In primary schools the number of students, per teacher was 39.61 in 2006-07 but beyond that there is an improvement in PTR(25.76) in 2013-14. PTR in upper primary schools of the state improved from 30.69 in 2006-07 to 25.17 in 2013-14 (Chart-1)

Chart 1: Pupil Teacher Ratio

11 Infrastructural Facility

The parameters explained above show progress, but a closer assessment reveals many deficiencies in the move towards universalizing elementary education. In brief, Odisha has not proved itself across every area of education.

Table 10: Infrastructural Facilities in Schools (Edu. Dept., TRW and Local Body), 2013-14
Facilities Availability (in %)
Without Girl’s Toilet 14
Without Boy’s Toilet 23
Without Electricity 82
Without Playground 79
Without Ramps 32
Without Water 3
With Computer 7
Having Furniture 23
Without Building 1

Sources: UDISE 2013-14

Physical infrastructure is inadequate in the schools of Odisha. Provision of toilet, a mandatory requirement is not available in 14% of the elementary schools of the state. About 82% of the schools in the State go without electricity, a basic necessity of modern life. Because of lack of electricity connection, most of these schools cannot introduce computers in class room teaching and only 7% of the schools have computers. The drinking water facility is available in 97% of the schools.
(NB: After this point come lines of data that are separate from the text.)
-- ==== Sys2Proof/Proofs/StepAndAlu.lean ====
section
/-! The step and the flags (40_step_and_alu.md): what a step of a running state is, when an instruction answers no next
state, the flags of sums and differences in exact arithmetic, and what the conditions say after a comparison. -/

namespace Sys2Proof.Machine

/-! ### The step as a dispatch (R110 to R112) -/

section Step

variable {s : State}

/-- The opcode of a step is what the map of 20_memory.md R67 shows at `x[15] - 2`. -/
theorem fetchAdvance_fst (s : State) : (fetchAdvance s).1 = s.mapFetch (s.readReg pcReg - 2#32) := by
  simp [fetchAdvance, fetch16_eq]

/-- The step's own actions leave the parameters, `HAS_MUL` among them. -/
theorem fetchAdvance_params (s : State) : (fetchAdvance s).2.params = s.params := by simp [fetchAdvance_snd]

theorem fetchAdvance_latch (s : State) : (fetchAdvance s).2.latch = s.latch := by simp [fetchAdvance_snd]

/-- Below the ceiling a step of a running state dispatches what it fetched. -/
theorem step_of_running (hs : s.terminated = none) (hc : s.instructions < insnCeiling) :
    step s = dispatch (fetchAdvance s).1 (fetchAdvance s).2 := by
  simp only [step, loopPass, hs, if_neg (Nat.not_le.2 hc), cycle_eq]

/-- At the ceiling a step of a running state ends the run. -/
theorem step_at_ceiling (hs : s.terminated = none) (hc : insnCeiling ≤ s.instructions) :
    step s = .next (s.terminate .ceiling) := by
  simp only [step, loopPass, hs, if_pos hc]

theorem dispatch_of_decoded {w : Half} {i : Instr} (h : decode s.params.hasMul w = .ok i) :
    dispatch w s = exec i s := by
  simp only [dispatch, h]

theorem dispatch_of_unmatched {w : Half} (h : ∀ i, decode s.params.hasMul w ≠ .ok i) :
    dispatch w s = .next (s.terminate (.undefined w)) := by
  unfold dispatch
  split
  next i hd => exact absurd hd (h i)
  next => rfl

/-- Settles O7: the step is a dispatch, and the dispatch of a decoded opcode is its instruction. -/
theorem stepRunsDecoded : Obligations.StepRunsDecoded := by
  intro s i hs hc hd
  rw [step_of_running hs hc, fetchAdvance_fst, dispatch_of_decoded (by rwa [fetchAdvance_params]), fetchAdvance_snd]
  rfl

/-- Every instruction answers a next state, but for a BL suffix with the latch empty (48_branch.md R243). -/
theorem exec_total (i : Instr) (s : State) : (∃ t, exec i s = .next t) ∨
    (exec i s = .refused .blSuffixLatchEmpty ∧ s.latch = none ∧ ∃ imm11, i = .blSuffix imm11) := by
  cases i with
  | pop _ _ => simp only [exec, execPop]; split_ifs <;> exact .inl ⟨_, rfl⟩
  | bx _ => simp only [exec, execBx]; split_ifs <;> exact .inl ⟨_, rfl⟩
  | blx2 _ => simp only [exec, execBlx2]; split_ifs <;> exact .inl ⟨_, rfl⟩
  | blSuffix imm11 =>
    cases hl : s.latch with
    | none => exact .inr ⟨by simp only [exec, execBlSuffix, hl], rfl, imm11, rfl⟩
    | some _ => exact .inl ⟨_, by simp only [exec, execBlSuffix, hl]; rfl⟩
  | _ => exact .inl ⟨_, rfl⟩

/-- Settles O10: the ceiling and an unmatched opcode answer a next state, and so does every decoded instruction but a BL
suffix with the latch empty, which the step's own actions leave as it was. -/
theorem stepTotal : Obligations.StepTotal := by
  intro s hs
  by_cases hc : s.instructions < insnCeiling
  swap
  · exact .inl ⟨_, step_at_ceiling hs (Nat.not_lt.1 hc)⟩
  rw [step_of_running hs hc]
  by_cases hd : ∃ i, decode (fetchAdvance s).2.params.hasMul (fetchAdvance s).1 = .ok i
  swap
  · exact .inl ⟨_, dispatch_of_unmatched (not_exists.1 hd)⟩
  obtain ⟨i, hd⟩ := hd
  rw [dispatch_of_decoded hd]
  obtain answered | ⟨refused, hl, imm11, rfl⟩ := exec_total i (fetchAdvance s).2
  · exact .inl answered
  · rw [fetchAdvance_params, fetchAdvance_fst] at hd
    exact .inr ⟨refused, by rwa [fetchAdvance_latch] at hl, hc, imm11, hd⟩

end Step

/-! ### Carry and overflow in exact arithmetic (R114, R115) -/

section Flags

variable (s : State) (n : RegNo) (p : Cpsr) (a b : Word) (c : Bool)

/-- `t` of R114 holds the carry into bit 31 in its top bit, and `u` counts that carry and the two top bits, so that bit 1
of `u` is set exactly if two of the three are. -/
theorem carryOut_eq : carryOut a b c = decide (2 ^ 32 ≤ a.toNat + b.toNat + c.toNat) := by
  have ha := a.isLt
  have hb := b.isLt
  have hc := c.toNat_le
  have t : ((a.extractLsb 30 0).setWidth 32 + (b.extractLsb 30 0).setWidth 32 +
      (BitVec.ofBool c).setWidth 32 : Word).toNat = a.toNat % 2 ^ 31 + b.toNat % 2 ^ 31 + c.toNat := by
    simp only [BitVec.toNat_add, BitVec.toNat_setWidth, BitVec.extractLsb_toNat, BitVec.toNat_ofBool,
      Nat.shiftRight_zero]
    omega
  rw [Bool.eq_iff_iff, decide_eq_true_iff, carryOut, bit_eq_iff]
  simp only [BitVec.toNat_add, BitVec.toNat_setWidth, BitVec.extractLsb_toNat, t, Nat.shiftRight_eq_div_pow,
    Bool.toNat_true]
  obtain topA | topA : a.toNat / 2 ^ 31 = 0 ∨ a.toNat / 2 ^ 31 = 1 := by omega
  all_goals obtain topB | topB : b.toNat / 2 ^ 31 = 0 ∨ b.toNat / 2 ^ 31 = 1 := by omega
  all_goals
    simp only [topA, topB]
    omega

/-- Settles O21, by the carry into bit 31 and the count of the three top bits. -/
theorem carryOutMeaning : Obligations.CarryOutMeaning := carryOut_eq

/-- A subtraction adds the complement, so that its carry out says that there is no borrow (R117). -/
theorem carryOut_not_eq : carryOut a (~~~b) c = decide (b.toNat + (1 - c.toNat) ≤ a.toNat) := by
  have hb := b.isLt
  have hc := c.toNat_le
  rw [carryOut_eq, BitVec.toNat_not, decide_eq_decide]
  omega

theorem toNat_add_carry : (a + b + carryWord c).toNat = (a.toNat + b.toNat + c.toNat) % 2 ^ 32 := by
  rw [← sumOf_eq, sumOf, BitVec.toNat_ofNat]

theorem toNat_sub_borrow : (a - b - (1#32 - carryWord c)).toNat =
    (2 ^ 32 + a.toNat - b.toNat - (1 - c.toNat)) % 2 ^ 32 := by
  have hb := b.isLt
  have borrow : (1#32 - carryWord c).toNat = 1 - c.toNat := by cases c <;> rfl
  rw [BitVec.toNat_sub (a - b), BitVec.toNat_sub a, borrow]
  omega

/-- Operands of one sign overflow exactly if the wrapped sum has the other sign. -/
theorem addOverflow_iff : addOverflow a b (a + b + carryWord c) = true ↔
    a.toInt + b.toInt + c.toNat < -(2 ^ 31) ∨ 2 ^ 31 ≤ a.toInt + b.toInt + c.toNat := by
  have ha := a.isLt
  have hb := b.isLt
  have hc := c.toNat_le
  simp only [addOverflow, getLsbD_31_eq, toNat_add_carry, BitVec.toInt_eq_toNat_cond, Bool.and_eq_true, beq_iff_eq,
    bne_iff_ne, ne_eq, decide_eq_decide]
  split_ifs <;> omega

/-- Operands of two signs overflow exactly if the wrapped difference has the subtrahend's sign. -/
theorem subOverflow_iff : subOverflow a b (a - b - (1#32 - carryWord c)) = true ↔
    a.toInt - b.toInt - (1 - c.toNat : Int) < -(2 ^ 31) ∨ 2 ^ 31 ≤ a.toInt - b.toInt - (1 - c.toNat : Int) := by
  have ha := a.isLt
  have hb := b.isLt
  have hc := c.toNat_le
  simp only [subOverflow, getLsbD_31_eq, toNat_sub_borrow, BitVec.toInt_eq_toNat_cond, Bool.and_eq_true, beq_iff_eq,
    bne_iff_ne, ne_eq, decide_eq_decide]
  split_ifs <;> omega

/-- Settles O22, by the signs of the operands and of the wrapped result. -/
theorem overflowMeaning : Obligations.OverflowMeaning := fun a b c => ⟨addOverflow_iff a b c, subOverflow_iff a b c⟩

/-! ### Additions and subtractions (R116, R117) -/

theorem getLsbD_31_eq_msb (r : Word) : r.getLsbD 31 = r.msb := by rw [getLsbD_31_eq, BitVec.msb_eq_decide]

/-- `AddWithFlags` is the exact sum, narrowed, and its flags. -/
theorem addWithFlags_eq : addWithFlags p a b c = (sumOf a b c, sumFlags p a b c) := by
  simp only [addWithFlags, sumFlags, sumOf_eq, nzOf_eq, carryOut_eq, addOverflow, getLsbD_31_eq_msb]
  rfl

/-- `SubWithFlags` is the exact difference, narrowed, and its flags. -/
theorem subWithFlags_eq : subWithFlags p a b c = (differenceOf a b c, differenceFlags p a b c) := by
  simp only [subWithFlags, differenceFlags, differenceOf_eq, nzOf_eq, carryOut_not_eq, subOverflow, getLsbD_31_eq_msb]
  rfl

theorem writeAdd_eq_addInto : s.writeAdd n a b c = s.addInto n a b c := by
  rw [writeAdd_eq, addWithFlags_eq, State.addInto]

theorem writeSub_eq_subInto : s.writeSub n a b c = s.subInto n a b c := by
  rw [writeSub_eq, subWithFlags_eq, State.subInto]

theorem compareAdd_eq : s.compareAdd a b = { s with cpsr := sumFlags s.cpsr a b false } := by
  rw [State.compareAdd, addWithFlags_eq]

theorem compareSub_eq : s.compareSub a b = { s with cpsr := differenceFlags s.cpsr a b true } := by
  rw [State.compareSub, subWithFlags_eq]

theorem immX1_eq_ofNat {k : Nat} (imm : BitVec k) : immX1 imm = BitVec.ofNat 32 imm.toNat :=
  (BitVec.ofNat_toNat 32 imm).symm

/-- Settles O32: each form is the common body of R116 at its operands and carry-in. -/
theorem additions : Obligations.Additions := by
  intro s rd rn rm imm3 imm8
  simp only [exec, execAdc, execAdd1, execAdd2, execAdd3, execCmn, immX1_eq_ofNat, writeAdd_eq_addInto, compareAdd_eq,
    and_self]

/-- Settles O33: each form is the common body of R117 at its operands and carry-in. -/
theorem subtractions : Obligations.Subtractions := by
  intro s rd rn rm hn hm imm3 imm8
  simp only [exec, execSub1, execSub2, execSub3, execSbc, execNeg, execCmp1, execCmp2, execCmp3, immX1_eq_ofNat,
    writeSub_eq_subInto, compareSub_eq, and_self]

/-! ### The conditions (R118) -/

/-- Settles O23: the sixteen settings of the flags, for each condition. -/
theorem conditionTable : Obligations.ConditionTable := by
  rintro ⟨n, z, c, v, -, -, -, -⟩ cond
  cases cond
  all_goals
    dsimp only [condPassed, condTruth]
    revert n z c v
    decide

theorem toNat_differenceOf : (differenceOf a b true).toNat = (2 ^ 32 + a.toNat - b.toNat) % 2 ^ 32 := by
  rw [differenceOf_eq, toNat_sub_borrow]; rfl

theorem differenceFlags_z : (differenceFlags p a b true).z = decide (a = b) := by
  have ha := a.isLt
  have hb := b.isLt
  simp only [differenceFlags, nzOf, toNat_differenceOf, ← BitVec.toNat_inj, decide_eq_decide]
  omega

theorem differenceFlags_c : (differenceFlags p a b true).c = decide (b.toNat ≤ a.toNat) := rfl

theorem differenceFlags_v : (differenceFlags p a b true).v = true ↔
    a.toInt - b.toInt < -(2 ^ 31) ∨ 2 ^ 31 ≤ a.toInt - b.toInt := by
  have v : (differenceFlags p a b true).v = subOverflow a b (a - b - (1#32 - carryWord true)) :=
    congrArg (·.2.v) (subWithFlags_eq p a b true).symm
  simpa [v] using subOverflow_iff a b true

/-- The sign of the wrapped difference is that of the exact one, unless the exact one overflows. -/
theorem differenceFlags_n_eq_v :
    ((differenceFlags p a b true).n == (differenceFlags p a b true).v) = decide (b.toInt ≤ a.toInt) := by
  have ha := a.isLt
  have hb := b.isLt
  have sign : (differenceFlags p a b true).n = true ↔ 2 ^ 31 ≤ (2 ^ 32 + a.toNat - b.toNat) % 2 ^ 32 := by
    simp only [differenceFlags, nzOf, toNat_differenceOf, decide_eq_true_iff]
  rw [Bool.eq_iff_iff, beq_iff_eq, Bool.eq_iff_iff, sign, differenceFlags_v, decide_eq_true_iff]
  simp only [BitVec.toInt_eq_toNat_cond]
  split_ifs <;> omega

end Flags

/-- CMP(1), CMP(2) and CMP(3) leave the flags of the difference of their operands (41_arithmetic.md R145 to R147). -/
theorem exec_compare_cpsr {s t : State} {i : Instr} {a b : Word}
    (hi : (∃ n imm8, i = .cmp1 n imm8 ∧ a = s.readReg (low n) ∧ b.toNat = imm8.toNat) ∨
      (∃ n m, i = .cmp2 n m ∧ a = s.readReg (low n) ∧ b = s.readReg (low m)) ∨
      (∃ n m, i = .cmp3 n m ∧ a = s.readReg n ∧ b = s.readReg m))
    (h : exec i s = .next t) : t.cpsr = differenceFlags s.cpsr a b true := by
  have compared : exec i s = .next (s.compareSub a b) := by
    obtain ⟨n, imm8, rfl, rfl, hb⟩ | ⟨n, m, rfl, rfl, rfl⟩ | ⟨n, m, rfl, rfl, rfl⟩ := hi
    · have immediate : b = immX1 imm8 := BitVec.eq_of_toNat_eq (by rw [immX1_toNat (by decide), hb])
      rw [immediate]; rfl
    · rfl
    · rfl
  cases compared.symm.trans h
  rw [compareSub_eq]

/-- Settles O24: Z says that the operands are equal, C that there is no borrow, and N = V that the signed difference is
not negative. -/
theorem compareThenCondition : Obligations.CompareThenCondition := by
  intro s t i a b hi h
  rw [exec_compare_cpsr hi h]
  clear hi h
  simp only [condPassed, bne, differenceFlags_z, differenceFlags_c, differenceFlags_n_eq_v, Bool.and_eq_true,
    Bool.or_eq_true, Bool.not_eq_true', decide_eq_true_iff, decide_eq_false_iff_not, Nat.not_le, Int.not_le, true_and]
  refine ⟨?hi, ?ls, ?gt, ?le⟩
  case hi | ls => rw [← BitVec.toNat_inj]; omega
  case gt | le => rw [← BitVec.toInt_inj]; omega

end Sys2Proof.Machine
end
Non-existence of play grounds in more than two-thirds (79%) of the schools, not only makes study atmosphere monotonous, but also deprives the young children from excelling in sports.

12 Concluding Observations

Some progress no doubt has been made in elementary education in the state during the last two and half decades. However, much remains to be desired.

  • There is a noticeable jump in enrolment in both primary and upper primary schools.

  • The gap between enrolment of boys and girls has narrowed down but still glaring.

  • Dropout rate has declined significantly for the state as a whole, but it still remains substantial in backward regions. Sarva Shiksha Abhiyan (SSA), aimed at ushering in quality elementary education for all faces implementation challenges.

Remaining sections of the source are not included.